/-- R193, R185: FMT.AA writes `aA`, the encoded address, the encoded block count and the body of the two lines: LF between them
only if line 2 is not empty, two LF after them, spaces up to the next multiple of 16. -/
def Obligations.FmtAaWritesTwoLineDisplay : Prop :=
  ∀ (s : State) (line1 line2 body out : List Byte), s.ready → s.cfg.legal = true →
    s.l1len.toNat ≤ s.ilen.toNat → line1.length = s.l1len.toNat →
    s.ibuf.readBytes 0 s.ilen.toNat = some (line1 ++ line2) →
    body = line1 ++ (if line2 = [] then [] else [0x0A]) ++ line2 ++ [0x0A, 0x0A] →
    out = [0x61, 0x41] ++ enc s.addr ++ enc (BitVec.ofNat 8 ((body.length + 15) / 16)) ++ body
      ++ List.replicate ((16 - body.length % 16) % 16) 0x20 →
    s.ilen.toNat ≤ s.cfg.ibufSize → (body.length + 15) / 16 ≤ 255 → out.length + 2 ≤ s.cfg.tbufSize →
    ∃ t, exec .fmtAa s = .next t ∧ t.telegram = some out ∧
      (∀ a, out.length ≤ a → t.tbuf.read a = s.tbuf.read a) ∧
      t = { s with
            tbuf := t.tbuf, tlen := BitVec.ofNat 16 out.length,
            fmtd := true, normd := false, sealed := false, done := true }

/-- R145, R146: NORM replaces TBUF[0..TLEN) by its substitution, writes the new TLEN and NORMD, and leaves every byte at and above
the new length, the freed tail among them, and everything else as they were. -/
def Obligations.NormSubstitutesInPlace : Prop :=
  ∀ (s : State) (text : List Byte), s.ready → s.cfg.legal = true → s.sealed = false →
    s.tlen.toNat ≤ s.cfg.tbufSize → s.telegram = some text →
    ∃ t, exec .norm s = .next t ∧ t.telegram = some (norm s.cfg.substEnc text) ∧
      (∀ a, (norm s.cfg.substEnc text).length ≤ a → t.tbuf.read a = s.tbuf.read a) ∧
      t = { s with
            tbuf := t.tbuf, tlen := BitVec.ofNat 16 (norm s.cfg.substEnc text).length,
            normd := true, done := true }

/-- R220, R221: SEAL appends CR and the XOR of the seed 0x7F with every byte up to and including that CR; TLEN, CSUM and SEALED
follow; TBUF changes at TLEN and TLEN + 1 only. -/
def Obligations.SealAppendsTheTrailer : Prop :=
  ∀ (s : State) (body : List Byte) (k : Byte), s.ready → s.cfg.legal = true → s.sealed = false →
    s.tlen.toNat + 2 ≤ s.cfg.tbufSize → s.telegram = some body →
    k = (body ++ [0x0D]).foldl (fun acc b => acc ^^^ b) 0x7F →
    ∃ t, exec .sealTelegram s = .next t ∧ t.telegram = some (body ++ [0x0D, k]) ∧
      (∀ a, a ≠ s.tlen.toNat → a ≠ s.tlen.toNat + 1 → t.tbuf.read a = s.tbuf.read a) ∧
      t = { s with tbuf := t.tbuf, tlen := s.tlen + 2, csum := k, sealed := true, done := true }

/-- R242, R54, R95: XMIT of a sealed telegram is accepted and offers its first byte; TBUF, TLEN, CSUM and the flags but DONE are
unchanged. A step per later byte follows (R240). On the tx port the byte on offer shows as `tx_valid` = 1 with that byte as
`tx_data`, in every state with an offer; without one `tx_valid` = 0. In a consistent state `tx_valid` = 1 only while XMIT or the
XMIT stage of a SEND runs, and `tx_data` is then TBUF[XIDX]. -/
def Obligations.XmitOffersTheFirstByte : Prop :=
  (∀ (s : State) (b : Byte), s.ready → s.sealed = true → 0 < s.tlen.toNat → s.tbuf.read 0 = some b →
    ∃ t, exec .xmit s = .next t ∧
      t = { s with
            run := some { cur := .xmit, stage := .xmit 0, snap := s.snapshot }, done := false, tx := some b } ∧
      t.txValid = true ∧ t.txData = b) ∧
  (∀ (s : State) (b : Byte), s.tx = some b → s.txValid = true ∧ s.txData = b) ∧
  (∀ s : State, s.tx = none → s.txValid = false) ∧
  (∀ s : State, s.Inv → s.txValid = true →
    ∃ r x, s.run = some r ∧ (r.cur = .xmit ∨ isSend r.cur = true) ∧ r.stage = .xmit x ∧ x < s.tlen.toNat ∧
      s.tbuf.read x = some s.txData)

/-- R249: each SEND formats, normalises and seals in the turn of its CMD write and offers the first byte: FMTD, NORMD and SEALED
are set, TLEN is the sealed length, CSUM its checksum. Of TBUF the bytes above the sealed telegram are those FMT wrote where the
formatted telegram was longer, and unchanged above that; nothing else changes. -/
def Obligations.SendOffersTheSealedTelegram : Prop :=
  ∀ (s : State) (kind : TelegramKind) (out body : List Byte) (k : Byte), s.ready → s.cfg.legal = true →
    firstError (commandChecks (sendCommand kind) s) = none → s.formatted kind = some out →
    body = norm s.cfg.substEnc out → k = (body ++ [0x0D]).foldl (fun acc b => acc ^^^ b) 0x7F →
    ∃ t, exec (sendCommand kind) s = .next t ∧ t.telegram = some (body ++ [0x0D, k]) ∧
      (∀ a, body.length + 2 ≤ a →
        t.tbuf.read a = if a < out.length then out[a]? else s.tbuf.read a) ∧
      t.tx = (body ++ [0x0D, k]).head? ∧
      t = { s with
            tbuf := t.tbuf, tlen := BitVec.ofNat 16 (body.length + 2), csum := k,
            fmtd := true, normd := true, sealed := true, done := false, tx := t.tx,
            run := some { cur := sendCommand kind, stage := .xmit 0, snap := s.snapshot } }

/-! ### Rejections and faults -/

/-- R274, R181 to R184: which error each FMT and SEND command is rejected with, in the order of the checks; a rejection changes
nothing but ERR, ERRCODE and DONE (R272). Under the default parameters RANGE is never the error; and a command that passes
leaves room for the trailer. -/
def Obligations.FormatAndSendRejections : Prop :=
  ∀ (s : State) (i : Instr) (k : TelegramKind), s.busy = false → i = fmtCommand k ∨ i = sendCommand k →
    (s.cfg.ibufSize < s.ilen.toNat →
      exec i s = .next { s with err := true, errcode := .len, done := true }) ∧
    (s.ilen.toNat ≤ s.cfg.ibufSize →
      (k = .za → (255 < (s.ilen.toNat + 15) / 16 →
          exec i s = .next { s with err := true, errcode := .range, done := true }) ∧
        ((s.ilen.toNat + 15) / 16 ≤ 255 →
          s.cfg.tbufSize < 2 + (enc (BitVec.ofNat 8 ((s.ilen.toNat + 15) / 16))).length
            + 16 * ((s.ilen.toNat + 15) / 16) + 2 →
          exec i s = .next { s with err := true, errcode := .ovf, done := true })) ∧
      (k = .zi → (255 < (s.ilen.toNat + 3) / 4 →
          exec i s = .next { s with err := true, errcode := .range, done := true }) ∧
        ((s.ilen.toNat + 3) / 4 ≤ 255 →
          s.cfg.tbufSize < 2 + (enc (BitVec.ofNat 8 ((s.ilen.toNat + 3) / 4))).length
            + 4 * ((s.ilen.toNat + 3) / 4) + 2 →
          exec i s = .next { s with err := true, errcode := .ovf, done := true })) ∧
      (k = .v → s.cfg.tbufSize < s.ilen.toNat + 3 →
        exec i s = .next { s with err := true, errcode := .ovf, done := true }) ∧
      (k = .aa → (s.ilen.toNat < s.l1len.toNat →
          exec i s = .next { s with err := true, errcode := .len, done := true }) ∧
        (∀ c, s.l1len.toNat ≤ s.ilen.toNat →
          c = (s.ilen.toNat + 2 + (if s.l1len.toNat < s.ilen.toNat then 1 else 0) + 15) / 16 →
          (255 < c → exec i s = .next { s with err := true, errcode := .range, done := true }) ∧
          (c ≤ 255 → s.cfg.tbufSize < 2 + (enc s.addr).length + (enc (BitVec.ofNat 8 c)).length + 16 * c + 2 →
            exec i s = .next { s with err := true, errcode := .ovf, done := true })))) ∧
    (s.cfg = Params.default → firstError (commandChecks i s) ≠ some .range) ∧
    (∀ out, firstError (commandChecks i s) = none → s.formatted k = some out → out.length + 2 ≤ s.cfg.tbufSize)

/-- R274, R145, R220, R242: which error NORM, SEAL and XMIT are rejected with, FROZEN before LEN before OVF. -/
def Obligations.NormSealXmitRejections : Prop :=
  ∀ s : State, s.busy = false →
    (s.sealed = true →
      exec .norm s = .next { s with err := true, errcode := .frozen, done := true } ∧
      exec .sealTelegram s = .next { s with err := true, errcode := .frozen, done := true }) ∧
    (s.sealed = false →
      exec .xmit s = .next { s with err := true, errcode := .notsealed, done := true }) ∧
    (s.sealed = false → s.cfg.tbufSize < s.tlen.toNat →
      exec .norm s = .next { s with err := true, errcode := .len, done := true } ∧
      exec .sealTelegram s = .next { s with err := true, errcode := .len, done := true }) ∧
    (s.sealed = false → s.tlen.toNat ≤ s.cfg.tbufSize → s.cfg.tbufSize < s.tlen.toNat + 2 →
      exec .sealTelegram s = .next { s with err := true, errcode := .ovf, done := true })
----------------------------------------
PROBLEM REQUIREMENTS: Set down exactly the line with "(s.sealed = false → s.cfg.tbufSize" and each line after it up to the end of the records, adding nothing.

TASK SOLUTION:
    (s.sealed = false → s.cfg.tbufSize < s.tlen.toNat →
      exec .norm s = .next { s with err := true, errcode := .len, done := true } ∧
      exec .sealTelegram s = .next { s with err := true, errcode := .len, done := true }) ∧
    (s.sealed = false → s.tlen.toNat ≤ s.cfg.tbufSize → s.cfg.tbufSize < s.tlen.toNat + 2 →
      exec .sealTelegram s = .next { s with err := true, errcode := .ovf, done := true })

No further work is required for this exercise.